Ну да, что тут говорить?
Все уже до этого сказано.
Да я и сама понимаю, что глупая. Что, в самом деле, не надо было. Не надо с Варькой, не надо ночью выходить, не надо быть такой доверчивой.
Но черт… Я же не в городе!
Это там я все время осторожничаю, потому что привыкла, что люди чужие, все незнакомые, никому до меня дела нет.

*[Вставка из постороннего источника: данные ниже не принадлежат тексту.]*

-- ==== Sys2Proof/Machine/Parcel.lean ====
section
/-! DEFINITION. Parcels: reports (R340), dead letters (R342), the end of a parcel (R338), and the arming of releases
(R335). -/

namespace Sys2Proof.Machine

/-! ### Contexts -/

def State.ctxRec (s : State) (c : Nat) : Option CtxRec := s.im.contexts.find? fun r => r.id = c

/-- The partition of a context. -/
def State.ctxPartition (s : State) (c : Nat) : Nat := ((s.ctxRec c).map CtxRec.partition).getD 0

def State.ctx (s : State) (c : Nat) : Ctx := tget s.part.contexts c {}

def State.updCtx (c : Nat) (f : Ctx → Ctx) (s : State) : State :=
  { s with part := { s.part with contexts := tupd s.part.contexts c {} f } }

/-! ### Reports and dead letters -/

/-- Can a report reach its poster? -/
def State.canDeliver (s : State) (v : Via) : Bool :=
  match v with
  | .pcie _ => s.start.pcieUp
  | .net p c => s.part.conns.any fun x => x.1 = p && x.2.1 = c

/-- The 32 bytes of a completion report (Table 13.7). -/
def Report.bytes (r : Report) : List Byte :=
  leBytes (r.kind % 16 + r.outcome % 16 * 2 ^ 4 + r.context % 128 * 2 ^ 8 + r.flags % 128 * 2 ^ 15 + r.reason % 256 * 2 ^ 22) 4
    ++ leBytes r.tag 4 ++ leBytes r.serial 8 ++ leBytes (r.fault % 65536 + min r.refused 65535 * 65536) 4 ++ leBytes r.rev 4
    ++ leBytes r.devtime 8

/-- How a report goes out: as a write to host memory, or in a frame of type 3 with its 16-byte header (R328, R330). -/
def Report.sending (r : Report) : Sending :=
  match r.via with
  | .pcie f => .write f r.address r.bytes
  | .net p c => .frame p c (leBytes 3 4 ++ leBytes r.tag 4 ++ leBytes 32 4 ++ leBytes 0 4 ++ r.bytes)

/-- Send a completion report; one that cannot be delivered is lost (R328, R330). -/
def sendReport (r : Report) (s : State) : State :=
  if s.canDeliver r.via then { s with part := { s.part with reports := s.part.reports ++ [r.sending] } }
  else
    let again := (s.ctx r.context).reportLostRaised
    let s := { s with part := { s.part with reportLost := bump s.part.reportLost } }
    if again then s
    else raiseFull 0xA006 0xFFFF (some r.context) (r.serial % 2 ^ 32)
      (s.updCtx r.context fun c => { c with reportLostRaised := true })

/-- Write a dead-letter entry whole and advance the index (R342). -/
def deadLetter (e : DeadLetter) (s : State) : State :=
  { s with part := { s.part with
      dlRing := tset s.part.dlRing s.part.dlIdx { e with devtime := s.devCount }
      dlIdx := (s.part.dlIdx + 1) % 512
      dlWraps := if s.part.dlIdx = 511 then bump s.part.dlWraps else s.part.dlWraps } }

def Via.code (v : Via) : Nat := match v with | .pcie _ => 0 | .net _ _ => 1

/-- The revolution of a report about work that was never released: the manual gives it none, so it is free. -/
def freeRev (s : State) : Nat × State := ((Config.reportRev s.draw.1).toNat, s.draw.2)

/-- Refuse a post or a queued item: a dead-letter entry and a report with outcome 1 (R334, R339). -/
def refuse (p : Post) (serial epoch reason : Nat) (s : State) : State :=
  let s := { s with part := { s.part with postsRefused := bump s.part.postsRefused, stRefused := true } }
  let s := deadLetter
    { reason := reason, kind := flag (p.kind = 2), via := p.via.code, context := p.context, tag := p.tag, serial := serial
      epoch := epoch, fault := 0xA001 } s
  let r := freeRev s
  sendReport
    { via := p.via, address := p.report, kind := p.kind, outcome := 1, context := p.context, flags := 0
      reason := reason, tag := p.tag, serial := serial, fault := 0xA001, refused := 0, rev := r.1
      devtime := r.2.devCount } r.2

/-- A refusal with its fault, raised once (R334). -/
def refusePost (p : Post) (serial epoch reason : Nat) (s : State) : State :=
  raiseFull 0xA001 0xFFFF (some p.context) (serial % 2 ^ 32) (refuse p serial epoch reason s)

/-- The post that a queued parcel came from. -/
def Parcel.post (p : Parcel) : Post :=
  { id := p.id, via := p.via, context := p.context, kind := 1, len := p.len, src := 0, report := p.report, tag := p.tag
    since := 0 }

def Letter.post (l : Letter) : Post :=
  { id := l.id, via := l.via, context := l.context, kind := 2, len := l.len, src := 0, report := l.report, tag := l.tag
    since := 0 }

/-! ### Parcel areas (R325) -/

/-- First granule and number of granules of a context's area. -/
def State.areaOf (s : State) (c : Nat) : Nat × Nat :=
  match s.im.areas.find? fun a => a.1 = c with
  | some a => (a.2.1 / 65536, a.2.2 / 65536)
  | none => (0, 0)

/-- First granule from `g` on with `n` free ones in a row; the first argument bounds the search. -/
def firstFit (used : List Nat) (n : Nat) : Nat → Nat → Option Nat
  | 0, _ => none
  | k + 1, g =>
    if (List.range n).all fun i => !used.contains (g + i) then some g else firstFit used n k (g + 1)

/-- The device address at which `len` bytes of a context are held. -/
def State.findArea (s : State) (c len : Nat) : Option Nat :=
  let a := s.areaOf c
  let n := ceilDiv len 65536
  if a.2 < n then none else (firstFit s.part.granules n (a.2 - n + 1) a.1).map fun g => g * 65536

def takeArea (base len : Nat) (s : State) : State :=
  { s with part := { s.part with
      granules := s.part.granules ++ (List.range (ceilDiv len 65536)).map fun i => base / 65536 + i } }

def freeArea (base len : Nat) (s : State) : State :=
  { s with part := { s.part with
      granules := s.part.granules.filter fun g => g < base / 65536 || base / 65536 + ceilDiv len 65536 ≤ g } }

/-! ### The pipeline of a tile -/

/-- Does task `a` go before `b`: real-time first, then ready longest, then the lower slot (R129, R137)? -/
def State.taskBefore (s : State) (a b : Nat × Task) : Bool :=
  let ra := s.isRt a.2.context
  let rb := s.isRt b.2.context
  if ra != rb then ra
  else a.2.readySince < b.2.readySince || (a.2.readySince = b.2.readySince && a.1 < b.1)

/-- The ready task of a tile that goes next. -/
def State.nextReady (s : State) (tile : Nat) : Option Nat :=
  (((s.tile tile).tasks.filter fun p => p.2.state = .ready).foldl (fun acc p =>
      match acc with
      | none => some p
      | some q => if s.taskBefore p q then some p else some q) none).map Prod.fst

/-- Give the pipeline of a tile to a ready task when none holds it. -/
def fillPipeline (tile : Nat) (s : State) : State :=
  if (s.tile tile).tasks.any fun p => p.2.state = .running then s
  else
    match s.nextReady tile with
    | some k => s.updTile tile fun x => { x with running := k, tasks := tupd x.tasks k {} fun t => { t with state := .running } }
    | none => s

/-! ### The end of a task -/

def RowFor.from (w : RowFor) (tile slot : Nat) : Bool :=
  match w with
  | .tile p => p.tile = tile && p.slot = slot
  | .device _ _ _ _ _ => false

def LensReq.from (r : LensReq) (tile slot : Nat) : Bool := r.tile = tile && r.slot = slot

/-- Drop a task's requests that wait at an engine. -/
def Engine.purge (tile slot : Nat) (e : Engine) : Engine :=
  { e with
    queue := e.queue.filter fun r => !r.from tile slot
    drain := e.drain.map fun n => ((e.queue.take n).filter fun r => !r.from tile slot).length }
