/-- FLIT_SEND: a flit that is being replayed, else the next flit of a queue, else an idle flit with the acknowledgement and
credits. -/
def doFlitSend (n vc : Nat) (s : State) : State :=
  let p := s.port n
  if 16 ≤ n || !s.running || !p.receives || p.state = .retraining then s
  else
    let h := s.idleHead p
    let s := s.updPort n fun p => { p with nakDue := false, returned := tupd p.returned h.crVc 0 fun k => k - h.credits }
    match p.again with
    | some (j, x) => { sendAgain n j x s with answer := wireWords (flitBytes (h.for x.seq x.flit) x.flit.payload) }
    | none =>
      match s.nextFlit n vc with
      | none => { s with answer := wireWords (flitBytes h []) }
      | some f => { sendNew n vc f s with answer := wireWords (flitBytes (h.for p.nextSeq f) f.payload) }

/-- REPLAY_TIMEOUT: 10 µs with unacknowledged flits. -/
def doReplayTimeout (n : Nat) (s : State) : State :=
  if (s.port n).state = .up && s.running then replayPort n s else s

/-- ACK_TIMEOUT: 100 µs without an acknowledgement. -/
def doAckTimeout (n : Nat) (s : State) : State :=
  if !(s.port n).replay.isEmpty && s.running then retrainPort n s else s

/-! ### Plan changes (R301) -/

/-- The withheld release of a record is made. -/
def releaseWithheld (s : State) (i : Nat) : State :=
  let b := s.bar 2 0 i
  if !b.active || !b.withheld then s
  else
    let s := releaseBar 2 0 i (s.setBar 2 0 i { b with withheld := false })
    settleBar 2 0 i ((s.bar 2 0 i).arrived + 1) s

/-- The master's switch has completed: the releases that waited for it are made. -/
def finishReconf (s : State) : State :=
  let done := (s.fab.reconfs.filter fun r => r.2.2).map Prod.fst
  if done.isEmpty || !s.switchDone then s
  else
    done.foldl releaseWithheld { s with fab := { s.fab with reconfs := s.fab.reconfs.filter fun r => !r.2.2 } }

/-- Time has passed or flits were acknowledged: a switch that waited is made, and with it the releases that waited for it. -/
def settleSwitch (s : State) : State := finishReconf (dueSwitch s)

/-- The light of the ports is gone with the bonded banks (R319). -/
def State.portsDark (s : State) : Bool := s.lehr.state = .tripped && !s.im.lens.comb

/-- The reconfiguration slot fires: every port takes its mode in the plan. A quarantined part keeps plan 0's pass-through pairs
(R308), and one whose ports have gone dark sets none. -/
def fireReconf (plan : Nat) (s : State) : State :=
  if s.quarantined || s.portsDark then s else finishReconf (beginSwitch plan s)

/-- FLIT_RECEIVE. -/
def doFlitReceive (n : Nat) (bs : List Byte) (s : State) : State := settleSwitch (receiveFlit n bs s)

/-- RECONF: passed on down the tree; the part arms a slot, or switches at once and counts it late. -/
def doReconf (n : Nat) (m : ReconfMsg) (s : State) : State :=
  if s.isMaster || s.quarantined || !s.clocked || n ≠ s.fab.parentActive || !(s.port n).carries then s
  else
    match armReconf m.plan m.angle m.rev (toChildren 1 (reconfBytes m) s) with
    | (.refused, s) => beginSwitch m.plan { s with fab := { s.fab with reconfLate := bump s.fab.reconfLate } }
    | (_, s) => s

/-- An answered circuit is up. -/
def circuitUp (n : Nat) (s : State) : State :=
  let p := s.port n
  if p.probing || p.state = .circuitDown then
    finishReconf (s.updPort n fun p => { p with state := .up, probing := false })
  else s

/-- PROBE_TIMEOUT: a probe has had no answer for 2 µs. -/
def doProbeTimeout (n : Nat) (s : State) : State :=
  let p := s.port n
  if !p.probing || !s.running then s
  else
    let s := s.updPort n fun p => { p with state := .circuitDown, probing := false, circuitRaised := true }
    let s := { s with fab := { s.fab with stCircuit := true } }
    finishReconf (if p.circuitRaised then s else raise 0x9005 n s)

И особенно становится мало дела, когда выясняют, что я — немая. Это как клеймо, словно то, что не говорю, автоматически означает умственную неполноценность.
За столько лет я уже привыкла и внимания не обращаю. Даже особенно не цепляет. Но вот раньше, в самом начале, после травмы, было тяжело. А, учитывая, что лечение не помогло, совсем нерадостно.
В городе, в большом областном центре, мне было сложновато.
А в деревне, у бабушки, где все знали и косо не смотрели, я словно выдыхала. Напитывалась за лето солнечным теплом, как цветок, жадно старающийся ухватить как можно больше света за короткий жизненный цикл.
И никак, ну вот никак не могла я ожидать, что здесь, где всегда было безопасно, где все знакомо и просто, меня будет подстерегать беда!
Утром того дня, когда уехал Темирхан, я, не в силах сдерживать внезапно задрожавшие губы, убежала к себе и долго лежала на кровати, уткнувшись в подушку и не реагируя на бабушкины тревожные вопросы.
В конце концов, она решила, что я заболела, и позвала тетю Маню.
А та посмотрела, покачала головой, как мне показалось, словно понимая, из-за чего со мной это все, и приказала заваривать успокаивающий сбор.
Я его послушно пила, но вообще не успокаивалась.